Die Studiengebühren (von in der Studie angenommenen 500 Euro pro Semester oder 1000 Euro pro Jahr) sind bei den für einen Durchschnittsstudenten vom Deutschen Studentenwerk [PDF – 2.5 MB] errechneten privaten Kosten pro Jahr von rd. 9.100 Euro (Sozialerhebung S. 251ff.) nur ein Teil der finanziellen Belastung für ein Studium, aber – wie leicht erkennbar – eine erhebliche Zusatzbelastung.
Nach Erhebungen des deutschen Studentenwerks bezeichnen 40% der Studierenden ihre Studienfinanzierung als unsicher. Die Kosten für ein Studium sind also für einen großen Teil der Studierenden von vorneherein eine Risikobarriere. Gerade für Schüler, die über ein Studium nachdenken, haben Studiengebühren eine besonders hohe Abschreckungswirkung. Für Schüler, bei denen ein Elternteil Akademiker/in ist, wird die Finanzierung eines Studiums als ein viel geringeres Problem wahrgenommen als in einem nichtakademischen Elternhaus. Während für Kinder aus Akademikerfamilien schon aus Gründen des Statuserhalts die Aufnahme eines Studiums sozusagen von vorneherein selbstverständlich ist, bewerten Familien aus benachteiligten sozialen Schicken Entscheidungen für weiterführende Bildungsgänge in der Regel (subjektiv) als riskanter. Außerdem sind sie im Verhältnis zu den verfügbaren Ressourcen mit höheren Kosten behaftet.
Studiengebühren sind aber nicht nur eine Barriere zur Aufnahme eines Studiums, sie sind auch mitursächlich für Studienabbrüche. 19% der Studienabbrecher scheitert letztlich an der Finanzierung des Studiums.

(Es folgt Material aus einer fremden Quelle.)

-- ==== Sys2Proof/Machine/Device.lean ====
section
/-!
DEFINITION. The ends of store operations (R50, R58 to R60, R71, R101 to R104, R107, R148, R185, R187, R188), each acting only when the operation it ends is
in progress (log 5).
-/
namespace Sys2Proof.Machine

/-- The device is free. -/
def freeDevice (c : Chip) : Chip := { c with store.current := none }

/-- The OPEN fetch of slot `i` when it still fills this store slot; a fetch that has ended meanwhile disregards the result (R50). -/
def liveFetch (c : Chip) (i slot : Nat) : Option OpenFetch :=
  match fetchSlot c i with
  | .opened f => if f.storeSlot = slot then some f else none
  | _ => none

/-- The load when it is OPEN in this slot. -/
def liveLoad (c : Chip) (slot : Nat) : Option Load :=
  match c.port.load with
  | .opened l => if l.slot = slot then some l else none
  | _ => none

/-! ## The fetch writer and claims (R50, R101) -/

/-- R50. A block of a fetch has been programmed. -/
def fetchBlockDone (c : Chip) : Chip :=
  match c.store.current with
  | some { op := .fetchBlock i slot b data, live := _ } =>
    let c := programFlash (dataAddress slot (b * 128)) data (freeDevice c)
    match liveFetch c i slot with
    | some _ => finishRelease slot (blockProgrammed i b c)
    | none => finishRelease slot c
  | _ => c

/-- R50. The program of a block has failed: the slot is retired and the fetch, if it still stands, is cancelled. -/
def fetchBlockFailed (c : Chip) : Chip :=
  match c.store.current with
  | some { op := .fetchBlock i slot b data, live := _ } =>
    let c := spoilProgram (dataAddress slot (b * 128)) data.length (freeDevice c)
    match liveFetch c i slot with
    | some f => failFetch i 1 f c
    | none => retire slot 1 c
  | _ => c

/-- R187. A load ends with its slot retired, LOAD_DONE detail 2. -/
def failLoad (l : Load) (detail : Nat) (c : Chip) : Chip := endLoad l 2 (retire l.slot detail c)

/-- R101. A claim mark has been programmed: block programs may follow. -/
def claimDone (c : Chip) : Chip :=
  match c.store.current with
  | some { op := .fetchClaim i slot, live := _ } =>
    let c := programFlash (spareAddress slot 2) claimMarkBytes (freeDevice c)
    match liveFetch c i slot with
    | some _ => updateOpen i (fun f => { f with claimed := true }) c
    | none => finishRelease slot c
  | some { op := .loadClaim slot, live := _ } =>
    let c := programFlash (spareAddress slot 2) claimMarkBytes (freeDevice c)
    match liveLoad c slot with
    | some l => { c with port.load := .opened { l with claimed := true } }
    | none => finishRelease slot c
  | _ => c

/-- R101, R187. A failed claim program is treated as a failed block program of the slot's owner. -/
def claimFailed (c : Chip) : Chip :=
  match c.store.current with
  | some { op := .fetchClaim i slot, live := _ } =>
    let c := spoilProgram (spareAddress slot 2) 2 (freeDevice c)
    match liveFetch c i slot with
    | some f => failFetch i 2 f c
    | none => retire slot 2 c
  | some { op := .loadClaim slot, live := _ } =>
    let c := spoilProgram (spareAddress slot 2) 2 (freeDevice c)
    match liveLoad c slot with
    | some l => failLoad l 2 c
    | none => retire slot 2 c
  | _ => c

/-! ## The checker (R58 to R60, R107, R188) -/

/-- R58, R107. The reads of a fetch's check have ended: the fetch slot becomes FREE and the check request becomes the store slot's owner. -/
def freeChecked (q : CheckRequest) (c : Chip) : Chip :=
  match q.source with
  | none => c
  | some i =>
    match fetchSlot c i with
    | .checking f =>
      setSlot q.slot { cond := .filling, owner := some (.check q.image q.segment) } (freeFetch i f.peer f.counted c)
    | _ => c

/-- R60. The peer of the fetch that a check is for, when it is still counted. -/
def checkedPeer (c : Chip) (q : CheckRequest) : Option Nat :=
  match q.source with
  | none => none
  | some i =>
    match fetchSlot c i with
    | .checking f => if f.counted then some f.peer else none
    | _ => none

/-- R188. The load that a check is for ends with this detail. -/
def endCheckedLoad (q : CheckRequest) (detail : Nat) (c : Chip) : Chip :=
  if q.source.isSome then c
  else
    match c.port.load with
    | .checking l => endLoad l detail c
    | _ => c

/-- R107. The request leaves the check queue. -/
def dropCheck (q : CheckRequest) (c : Chip) : Chip := { c with store.checkQueue := c.store.checkQueue.filter (fun x => x.slot != q.slot) }

/-- R60. A strike to the peer of a mismatched fetch, and SEGMENT_SPOILED with its station id or 0. -/
def reportSpoiled (q : CheckRequest) (peer : Option Nat) (c : Chip) : Chip :=
  if q.source.isNone then c
  else
    match peer with
    | some id => report .segmentSpoiled (.segment q.image q.segment) id (strike id true c)
    | none => report .segmentSpoiled (.segment q.image q.segment) 0 c

/-- R60, R107, R188. The CRC does not match. -/
def checkMismatch (q : CheckRequest) (peer : Option Nat) (c : Chip) : Chip :=
  endCheckedLoad q 1 (reportSpoiled q peer (setSegState q.image q.segment .absent (release q.slot (dropCheck q c))))

/-- R58, R107. The 64 reads have ended: the comparison, unless the image record has been removed. -/
def compareCheck (q : CheckRequest) (c : Chip) : Chip :=
  let peer := checkedPeer c q
  let c := freeChecked q c
  if q.orphan then endCheckedLoad q 3 (release q.slot (dropCheck q c))
  else if ~~~q.crc = q.expected then
    { c with store.checkQueue := c.store.checkQueue.map (fun x => if x.slot = q.slot then { x with header := true } else x) }
  else checkMismatch q peer c

/-- R107. A block read of the check has ended with these bytes. -/
def feedCheck (bytes : List Byte) (q : CheckRequest) (c : Chip) : Chip :=
  let q := { q with reads := q.reads + 1, crc := crc32Feed q.crc bytes }
  let c := { c with store.checkQueue := c.store.checkQueue.map (fun x => if x.slot = q.slot then q else x) }
  if 64 ≤ q.reads then compareCheck q c else c

/-- R107. A check read has completed; the read of a cancelled check brings only the release that waited for it. -/
def checkReadDone (c : Chip) : Chip :=
  match c.store.current with
  | some { op := .checkRead slot b, live := _ } =>
    let c := freeDevice c
    match c.store.checkQueue.find? (fun q => q.slot == slot) with
    | some q => feedCheck (readBlock c slot b) q c
    | none => finishRelease slot c
  | _ => c

/-- R59, R107, R188. The header program has completed: HELD, unless the record has been removed. -/
def headerDone (c : Chip) : Chip :=
  match c.store.current with
  | some { op := .checkHeader slot bytes, live := _ } =>
    let c := programFlash (spareAddress slot 4) bytes (freeDevice c)
    match c.store.checkQueue.find? (fun q => q.slot == slot) with
    | some q =>
      let c := dropCheck q c
      if q.orphan then endCheckedLoad q 3 (release slot c) else endCheckedLoad q 0 (holdSegment q.image q.segment slot c)
    | none => finishRelease slot c
  | _ => c

/-- R59, R104, R188. The header program has failed: the slot is retired and the segment returns to ABSENT with no strike. -/
def headerFailed (c : Chip) : Chip :=
  match c.store.current with
  | some { op := .checkHeader slot bytes, live := _ } =>
    let c := spoilProgram (spareAddress slot 4) bytes.length (freeDevice c)
    match c.store.checkQueue.find? (fun q => q.slot == slot) with
    | some q =>
      let c := retire slot 2 (dropCheck q c)
      if q.orphan then endCheckedLoad q 3 c else endCheckedLoad q 2 (setSegState q.image q.segment .absent c)
    | none => retire slot 2 c
  | _ => c

/-! ## The readers (R71, R148) -/

/-- R71. A serve slot's read has completed, unless the slot has given it up. -/
def serveRead (c : Chip) : Chip :=
  match c.store.current with
  | some { op := .serveRead i slot b, live := live } =>
    let c := freeDevice c
    finishRelease slot (if live then serveReadDone i (readBlock c slot b) c else c)
  | _ => c

/-- R148. A flasher read has completed, unless the job has given it up. -/
def flasherRead (c : Chip) : Chip :=
  match c.store.current with
  | some { op := .flashRead packet _ _ slot b, live := live } =>
    let c := freeDevice c
    match slot with
    | some slot => finishRelease slot (if live then flashReadDone packet (readBlock c slot b) c else c)
    | none => c
  | _ => c

/-! ## The background eraser (R103, R104) -/

/-- R103. A dirty slot's erase has completed; its erase mark is due. -/
def slotErased (c : Chip) : Chip :=
  match c.store.current with
  | some { op := .slotErase slot, live := _ } => { eraseFlash slot (freeDevice c) with store.eraseMarkDue := some slot }
  | _ => c

/-- R104. A slot erase has failed. -/
def slotEraseFailed (c : Chip) : Chip :=
  match c.store.current with
  | some { op := .slotErase slot, live := _ } => retire slot 3 (spoilErase slot (freeDevice c))
  | _ => c

/-- R103. The erase mark is programmed: the slot leaves the dirty queue and is ERASED, and selection runs. -/
def eraseMarked (c : Chip) : Chip :=
  match c.store.current with
  | some { op := .eraseMark slot, live := _ } =>
    let c := setSlot slot { cond := .erased, owner := none } (programFlash (spareAddress slot 0) eraseMarkBytes (freeDevice c))
    askSelection
      { c with
        store.eraseMarkDue := none
        store.dirtyQueue := c.store.dirtyQueue.filter (fun s => s != slot) }
  | _ => c

/-- R104. An erase mark program has failed. -/
def eraseMarkFailed (c : Chip) : Chip :=
  match c.store.current with
  | some { op := .eraseMark slot, live := _ } => retire slot 2 (spoilProgram (spareAddress slot 0) 2 (freeDevice c))
  | _ => c

/-- R104. A retired mark program has ended; a failure has no further report and no second attempt. -/
def retiredMarkEnded (completed : Bool) (c : Chip) : Chip :=
  match c.store.current with
  | some { op := .retiredMark slot, live := _ } =>
    let c := freeDevice c
    let c := if completed then programFlash (spareAddress slot 60) retiredMarkBytes c else spoilProgram (spareAddress slot 60) 4 c
    { c with store.awaitingMark := c.store.awaitingMark.filter (fun s => s != slot) }
  | _ => c

/-! ## The local port client (R8, R185, R187) -/

/-- R8. A piece of the plan copy has been programmed. -/
def planProgrammed (c : Chip) : Chip :=
  match c.store.current with
  | some { op := .planProgram position piece data, live := _ } =>
    pieceProgrammed (programFlash (dataAddress 1 (512 * position + 128 * piece)) data (freeDevice c))
  | _ => c

/-- R8. A plan copy program has failed; it leaves no new whole copy. -/
def planProgramFailed (c : Chip) : Chip :=
  match c.store.current with
  | some { op := .planProgram position piece data, live := _ } =>
    copyFailed 1 (spoilPlanProgram position piece data.length (freeDevice c))
  | _ => c

/-- R8. Slot 1 has been erased. -/
def planErased (c : Chip) : Chip :=
  match c.store.current with
  | some { op := .planErase, live := _ } => copyErased (eraseFlash 1 (freeDevice c))
  | _ => c

/-- R8. The erase of slot 1 has failed; it leaves no whole copy. -/
def planEraseFailed (c : Chip) : Chip :=
  match c.store.current with
  | some { op := .planErase, live := _ } => copyFailed 3 (spoilPlanErase (freeDevice c))
  | _ => c

/-- R185. Slot 0 has been erased: the record's program is presented. -/
def commissionErased (c : Chip) : Chip :=
  match c.store.current with
  | some { op := .commissionErase, live := _ } => pushPort (.commissionProgram c.port.commissionRecord) none (eraseFlash 0 (freeDevice c))
  | _ => c

/-- R185. A commission write ends by a failure. -/
def failCommission (detail : Nat) (c : Chip) : Chip := report .storeError (.number 0) detail { c with port.commission := .failed }

/-- R185. The erase of slot 0 has failed. -/
def commissionEraseFailed (c : Chip) : Chip :=
  match c.store.current with
  | some { op := .commissionErase, live := _ } => failCommission 3 (spoilErase 0 (freeDevice c))
  | _ => c

/-- R185. The record has been programmed: COMMISSIONED, with the new station id. -/
def commissioned (c : Chip) : Chip :=
  match c.store.current with
  | some { op := .commissionProgram data, live := _ } =>
    report .commissioned (.number (be16 data 4)) 0
      { programFlash (dataAddress 0 0) data (freeDevice c) with port.commission := .done }
  | _ => c

/-- R185. The record's program has failed. -/
def commissionProgramFailed (c : Chip) : Chip :=
  match c.store.current with
  | some { op := .commissionProgram data, live := _ } => failCommission 1 (spoilProgram (dataAddress 0 0) data.length (freeDevice c))
  | _ => c

/-- R187. A block of the load has been programmed: its mark is set. -/
def loadBlockDone (c : Chip) : Chip :=
  match c.store.current with
  | some { op := .loadBlock slot b data, live := _ } =>
    let c := programFlash (dataAddress slot (b * 128)) data (freeDevice c)
    match liveLoad c slot with
    | some l => { c with port.load := .opened { l with marks := l.marks ||| (1#64 <<< b), pending := false } }
    | none => finishRelease slot c
  | _ => c

/-- R187. The program of a block of the load has failed. -/
def loadBlockFailed (c : Chip) : Chip :=
  match c.store.current with
  | some { op := .loadBlock slot b data, live := _ } =>
    let c := spoilProgram (dataAddress slot (b * 128)) data.length (freeDevice c)
    match liveLoad c slot with
    | some l => failLoad l 1 c
    | none => retire slot 1 c
  | _ => c

end Sys2Proof.Machine
end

Welche Barriere die privaten Kosten für die Aufnahme eines Studiums darstellen, hätte man auch schon 2005 man aus der historischen Entwicklung ablesen können, nämlich darin, dass sich seit der Verbesserung des BaföG durch die Bundesregierung im Jahre 1999 der Anteil der Studierenden pro Jahrgang bis 2006 von 27,7 auf 35,7% erhöht hat.
Fazit: Auch diese Studie hätte man sich ersparen können: Ein paar Gespräche mit Studierenden, die nicht mit einem auskömmlichen monatlichen Wechsel ihrer Eltern kalkulieren können, würden ein realistischeres Bild abgeben, über die negativen Effekte von Studiengebühren auf die Studierneigung.